Every line of the listing that holds the word "reported" should be returned.

● **PROVIDED MATERIAL**

*** Block opens ***

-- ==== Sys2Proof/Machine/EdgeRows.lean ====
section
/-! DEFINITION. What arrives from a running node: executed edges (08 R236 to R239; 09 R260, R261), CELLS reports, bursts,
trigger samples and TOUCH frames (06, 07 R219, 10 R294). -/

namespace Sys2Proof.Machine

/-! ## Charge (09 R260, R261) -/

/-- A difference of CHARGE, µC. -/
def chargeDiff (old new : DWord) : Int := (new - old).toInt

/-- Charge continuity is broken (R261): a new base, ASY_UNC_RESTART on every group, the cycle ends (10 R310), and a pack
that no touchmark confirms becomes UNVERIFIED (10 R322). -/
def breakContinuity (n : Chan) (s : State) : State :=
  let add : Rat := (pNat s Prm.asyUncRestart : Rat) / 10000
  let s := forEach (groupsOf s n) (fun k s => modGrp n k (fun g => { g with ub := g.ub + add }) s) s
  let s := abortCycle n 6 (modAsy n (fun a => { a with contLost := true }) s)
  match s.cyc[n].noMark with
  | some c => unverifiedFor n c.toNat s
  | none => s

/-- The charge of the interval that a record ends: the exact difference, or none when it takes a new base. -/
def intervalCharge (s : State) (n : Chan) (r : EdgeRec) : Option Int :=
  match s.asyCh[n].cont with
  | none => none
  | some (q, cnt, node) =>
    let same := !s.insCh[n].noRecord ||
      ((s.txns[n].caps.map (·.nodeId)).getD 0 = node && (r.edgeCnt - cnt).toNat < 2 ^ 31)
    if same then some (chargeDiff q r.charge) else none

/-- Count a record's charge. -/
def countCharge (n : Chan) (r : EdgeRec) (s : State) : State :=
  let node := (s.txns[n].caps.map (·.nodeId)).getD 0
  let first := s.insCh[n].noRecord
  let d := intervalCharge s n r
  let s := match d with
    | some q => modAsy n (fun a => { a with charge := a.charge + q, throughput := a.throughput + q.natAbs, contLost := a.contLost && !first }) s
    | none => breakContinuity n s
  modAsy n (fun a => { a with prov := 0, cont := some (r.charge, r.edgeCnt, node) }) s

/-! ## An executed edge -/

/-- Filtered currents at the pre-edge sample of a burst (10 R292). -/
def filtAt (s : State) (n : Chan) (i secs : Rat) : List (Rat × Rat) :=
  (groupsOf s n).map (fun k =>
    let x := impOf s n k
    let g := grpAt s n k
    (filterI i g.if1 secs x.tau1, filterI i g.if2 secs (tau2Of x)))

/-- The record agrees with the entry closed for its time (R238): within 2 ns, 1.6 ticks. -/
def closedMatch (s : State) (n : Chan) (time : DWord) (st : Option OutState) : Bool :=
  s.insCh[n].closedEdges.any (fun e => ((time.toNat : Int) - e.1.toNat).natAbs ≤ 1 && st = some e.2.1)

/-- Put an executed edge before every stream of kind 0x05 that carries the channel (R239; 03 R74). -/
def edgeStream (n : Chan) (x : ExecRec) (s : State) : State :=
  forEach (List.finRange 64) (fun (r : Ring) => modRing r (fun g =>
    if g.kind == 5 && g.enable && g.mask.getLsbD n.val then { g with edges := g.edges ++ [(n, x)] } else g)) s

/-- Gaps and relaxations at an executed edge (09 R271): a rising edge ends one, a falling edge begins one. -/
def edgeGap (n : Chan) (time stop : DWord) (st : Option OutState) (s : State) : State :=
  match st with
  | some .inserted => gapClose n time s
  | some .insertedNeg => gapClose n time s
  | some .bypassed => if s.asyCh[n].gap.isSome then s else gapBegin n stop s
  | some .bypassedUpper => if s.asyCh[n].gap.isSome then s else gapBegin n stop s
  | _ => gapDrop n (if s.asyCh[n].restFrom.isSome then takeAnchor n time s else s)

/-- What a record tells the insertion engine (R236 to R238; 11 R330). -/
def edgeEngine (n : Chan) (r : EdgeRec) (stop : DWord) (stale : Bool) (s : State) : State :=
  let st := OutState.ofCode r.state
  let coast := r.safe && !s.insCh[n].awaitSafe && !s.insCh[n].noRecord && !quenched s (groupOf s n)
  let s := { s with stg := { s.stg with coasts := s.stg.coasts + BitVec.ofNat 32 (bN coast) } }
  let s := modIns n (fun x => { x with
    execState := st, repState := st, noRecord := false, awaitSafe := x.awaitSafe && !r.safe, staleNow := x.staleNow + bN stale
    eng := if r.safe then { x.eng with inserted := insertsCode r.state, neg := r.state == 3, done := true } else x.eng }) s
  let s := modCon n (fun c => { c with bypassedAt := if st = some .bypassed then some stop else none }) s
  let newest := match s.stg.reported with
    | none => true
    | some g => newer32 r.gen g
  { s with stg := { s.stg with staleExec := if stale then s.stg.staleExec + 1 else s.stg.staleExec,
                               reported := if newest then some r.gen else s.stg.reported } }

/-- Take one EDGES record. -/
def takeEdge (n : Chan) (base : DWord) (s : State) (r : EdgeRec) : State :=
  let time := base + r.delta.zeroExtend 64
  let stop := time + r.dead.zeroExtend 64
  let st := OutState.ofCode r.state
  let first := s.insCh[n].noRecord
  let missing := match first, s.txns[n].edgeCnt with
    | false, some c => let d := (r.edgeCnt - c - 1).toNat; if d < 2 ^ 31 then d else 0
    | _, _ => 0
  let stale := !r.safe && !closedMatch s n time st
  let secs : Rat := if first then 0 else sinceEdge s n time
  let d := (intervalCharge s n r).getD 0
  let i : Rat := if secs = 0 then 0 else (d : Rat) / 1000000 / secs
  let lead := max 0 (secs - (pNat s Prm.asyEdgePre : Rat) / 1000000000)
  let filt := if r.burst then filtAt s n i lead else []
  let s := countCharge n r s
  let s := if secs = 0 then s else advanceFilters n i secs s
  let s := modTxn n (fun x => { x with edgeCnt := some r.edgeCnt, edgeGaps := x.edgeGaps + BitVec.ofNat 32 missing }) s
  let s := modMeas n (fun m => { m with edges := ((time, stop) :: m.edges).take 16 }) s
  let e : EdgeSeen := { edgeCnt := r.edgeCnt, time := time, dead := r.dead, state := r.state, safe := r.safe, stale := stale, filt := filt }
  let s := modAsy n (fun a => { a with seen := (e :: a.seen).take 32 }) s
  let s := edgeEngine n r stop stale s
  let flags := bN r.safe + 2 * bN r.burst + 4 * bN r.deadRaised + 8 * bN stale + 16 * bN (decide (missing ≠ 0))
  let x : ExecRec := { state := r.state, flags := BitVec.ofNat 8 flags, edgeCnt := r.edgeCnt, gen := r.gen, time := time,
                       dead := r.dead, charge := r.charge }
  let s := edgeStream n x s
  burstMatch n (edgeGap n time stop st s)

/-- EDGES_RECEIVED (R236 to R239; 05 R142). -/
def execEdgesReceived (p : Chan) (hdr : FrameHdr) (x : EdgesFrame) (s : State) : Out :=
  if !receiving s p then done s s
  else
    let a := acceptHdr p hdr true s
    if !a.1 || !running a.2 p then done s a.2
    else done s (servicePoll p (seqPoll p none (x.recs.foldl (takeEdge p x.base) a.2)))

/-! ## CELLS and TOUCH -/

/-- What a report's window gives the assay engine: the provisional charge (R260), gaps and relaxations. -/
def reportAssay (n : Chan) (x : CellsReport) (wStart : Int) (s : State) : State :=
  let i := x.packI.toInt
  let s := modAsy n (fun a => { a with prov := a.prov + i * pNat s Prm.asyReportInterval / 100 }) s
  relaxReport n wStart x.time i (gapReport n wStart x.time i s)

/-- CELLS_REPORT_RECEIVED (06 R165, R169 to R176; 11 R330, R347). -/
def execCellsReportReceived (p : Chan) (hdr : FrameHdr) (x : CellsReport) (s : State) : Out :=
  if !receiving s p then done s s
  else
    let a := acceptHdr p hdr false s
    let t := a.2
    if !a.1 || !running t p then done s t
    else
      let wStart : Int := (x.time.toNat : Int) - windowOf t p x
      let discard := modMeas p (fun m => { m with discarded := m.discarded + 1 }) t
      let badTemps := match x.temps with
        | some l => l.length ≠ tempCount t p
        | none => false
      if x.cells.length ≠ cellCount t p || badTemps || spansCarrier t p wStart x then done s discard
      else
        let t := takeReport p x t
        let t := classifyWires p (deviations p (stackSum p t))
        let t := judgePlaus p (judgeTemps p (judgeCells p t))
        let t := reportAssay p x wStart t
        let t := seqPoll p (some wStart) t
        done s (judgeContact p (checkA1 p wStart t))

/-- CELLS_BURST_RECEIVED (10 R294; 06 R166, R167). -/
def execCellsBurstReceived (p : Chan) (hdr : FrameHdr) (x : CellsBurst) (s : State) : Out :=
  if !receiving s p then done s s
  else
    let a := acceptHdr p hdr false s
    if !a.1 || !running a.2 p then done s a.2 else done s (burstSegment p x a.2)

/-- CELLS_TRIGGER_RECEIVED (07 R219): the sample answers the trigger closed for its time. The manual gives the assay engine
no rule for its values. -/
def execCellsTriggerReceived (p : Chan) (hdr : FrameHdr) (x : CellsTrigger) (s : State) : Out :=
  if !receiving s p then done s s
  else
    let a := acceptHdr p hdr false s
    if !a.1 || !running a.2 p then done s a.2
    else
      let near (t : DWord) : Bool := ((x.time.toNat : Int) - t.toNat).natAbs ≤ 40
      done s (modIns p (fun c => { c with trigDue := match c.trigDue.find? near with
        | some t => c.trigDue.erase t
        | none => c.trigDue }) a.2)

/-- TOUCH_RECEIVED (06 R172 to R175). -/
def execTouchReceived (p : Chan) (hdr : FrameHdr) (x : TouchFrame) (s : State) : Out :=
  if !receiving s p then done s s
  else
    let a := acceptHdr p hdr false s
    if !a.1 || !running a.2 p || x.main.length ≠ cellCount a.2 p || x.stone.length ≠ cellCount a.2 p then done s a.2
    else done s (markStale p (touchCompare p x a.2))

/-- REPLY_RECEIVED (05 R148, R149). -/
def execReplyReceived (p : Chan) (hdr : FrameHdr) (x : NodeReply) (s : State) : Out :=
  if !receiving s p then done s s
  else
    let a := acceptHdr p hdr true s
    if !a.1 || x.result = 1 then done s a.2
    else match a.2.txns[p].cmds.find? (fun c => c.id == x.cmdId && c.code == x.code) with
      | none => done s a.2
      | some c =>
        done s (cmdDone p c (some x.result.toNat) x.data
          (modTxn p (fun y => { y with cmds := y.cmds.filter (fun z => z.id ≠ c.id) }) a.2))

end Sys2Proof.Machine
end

*** Block closes ***

● **TASK ANSWER**
  let newest := match s.stg.reported with
                               reported := if newest then some r.gen else s.stg.reported } }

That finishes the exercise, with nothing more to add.